Given entries>

☆ ☆ ☆ ☆

-- ==== Sys2Proof/Machine/Field.lean ====
section
/-!
DEFINITION. The prime-field commands of 40_field.md. Each follows the template of rule R110:
the destination's legality, the source reads, the domain check, the modulus comparison, the
result. All sources are read before the destination is written (rule R130).
-/

namespace Sys2Proof.Machine

/-- The template of a command with two element sources and an element result: rule R110 steps
2, 4 and 5. -/
def elemBinary (op : Elem → Elem → Elem) (d a b : ElemSel) (s : State) : Except Err State := do
  let x ← s.readF a
  let y ← s.readF b
  check (x.prime == y.prime) .fieldMismatch
  return (s.writeF d (op x y)).respond false []

/-- The template of a command with one element source and an element result. -/
def elemUnary (op : Elem → Elem) (d a : ElemSel) (s : State) : Except Err State := do
  let x ← s.readF a
  return (s.writeF d (op x)).respond false []

/-- The end of a test: `T` is written and is the flag of the response (rule R33). -/
def State.respondTest (s : State) (t : Bool) : State := (s.writeT t).respond t []

/-- MLD (rule R111). -/
def execMld (d : ModSel) (payload : WInt) (s : State) : Host.Outcome State Fault Refusal :=
  complete s do
    let i ← modDest d
    check (2 ≤ payload.toNat) .badModulus
    return (s.writeM i payload).respond false []

/-- MST (rule R112). -/
def execMst (a : ModSel) (s : State) : Host.Outcome State Fault Refusal :=
  complete s do
    let v ← s.readM a
    return s.respond false (words v)

/-- FLD (rule R113): the payload is reduced, not refused. -/
def execFld (d : ElemSel) (a : ModSel) (payload : WInt) (s : State) :
    Host.Outcome State Fault Refusal :=
  complete s do
    let v ← s.readM a
    return (s.writeF d ⟨toWInt (tmod payload.toNat v.toNat), v⟩).respond false []

/-- FMOV (rule R114). -/
def execFmov (d a : ElemSel) (s : State) : Host.Outcome State Fault Refusal :=
  complete s (elemUnary (fun x => x) d a s)

/-- FST (rule R115). -/
def execFst (a : ElemSel) (part : ElemPart) (s : State) : Host.Outcome State Fault Refusal :=
  complete s do
    let x ← s.readF a
    return s.respond false <|
      match part with
      | .value => words x.val
      | .prime => words x.prime

/-- FADD (rule R116). -/
def execFadd (d a b : ElemSel) (s : State) : Host.Outcome State Fault Refusal :=
  complete s (elemBinary elemAdd d a b s)

/-- FSUB (rule R117). -/
def execFsub (d a b : ElemSel) (s : State) : Host.Outcome State Fault Refusal :=
  complete s (elemBinary elemSub d a b s)

/-- FMUL (rule R118). -/
def execFmul (d a b : ElemSel) (s : State) : Host.Outcome State Fault Refusal :=
  complete s (elemBinary elemMul d a b s)

/-- FMULI (rule R119). -/
def execFmuli (d a : ElemSel) (payload : WInt) (s : State) : Host.Outcome State Fault Refusal :=
  complete s (elemUnary (fun x => elemMulInt x payload.toNat) d a s)

/-- FDIV (rule R121): a zero divisor is not an error (rule R128). -/
def execFdiv (d a b : ElemSel) (s : State) : Host.Outcome State Fault Refusal :=
  complete s (elemBinary elemDiv d a b s)

/-- FINV (rule R122): the inverse of zero is not an error (rule R128). -/
def execFinv (d a : ElemSel) (s : State) : Host.Outcome State Fault Refusal :=
  complete s (elemUnary elemInv d a s)

/-- FPOW (rule R120). -/
def execFpow (d a : ElemSel) (neg : Bool) (payload : WInt) (s : State) :
    Host.Outcome State Fault Refusal :=
  complete s (elemUnary (fun x => elemPow x (exponent neg payload)) d a s)

/-- FSQRT (rule R123): no error for an operand without a root, only `T` tells. -/
def execFsqrt (d a : ElemSel) (form : RootForm) (s : State) : Host.Outcome State Fault Refusal :=
  complete s do
    let x ← s.readF a
    check (sqrtDomain x) .sqrtDomain
    return (s.writeF d (elemSqrt form x)).respondTest (isRoot x)

/-- FISZ (rule R124). -/
def execFisz (a : ElemSel) (s : State) : Host.Outcome State Fault Refusal :=
  complete s do
    let x ← s.readF a
    return s.respondTest (isZero x)

/-- FEQ (rule R125): elements of different moduli are unequal, not an error. -/
def execFeq (a b : ElemSel) (s : State) : Host.Outcome State Fault Refusal :=
  complete s do
    let x ← s.readF a
    let y ← s.readF b
    return s.respondTest (elemEq x y)

end Sys2Proof.Machine
end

☆ ☆ ☆ ☆

Work instruction> Beginning at the line above with "return s.respond false (words v)" and finishing at the line with "def execFmov (d", return each line exactly and return nothing else.

Solution for this problem>
    return s.respond false (words v)

/-- FLD (rule R113): the payload is reduced, not refused. -/
def execFld (d : ElemSel) (a : ModSel) (payload : WInt) (s : State) :
    Host.Outcome State Fault Refusal :=
  complete s do
    let v ← s.readM a
    return (s.writeF d ⟨toWInt (tmod payload.toNat v.toNat), v⟩).respond false []

/-- FMOV (rule R114). -/
def execFmov (d a : ElemSel) (s : State) : Host.Outcome State Fault Refusal :=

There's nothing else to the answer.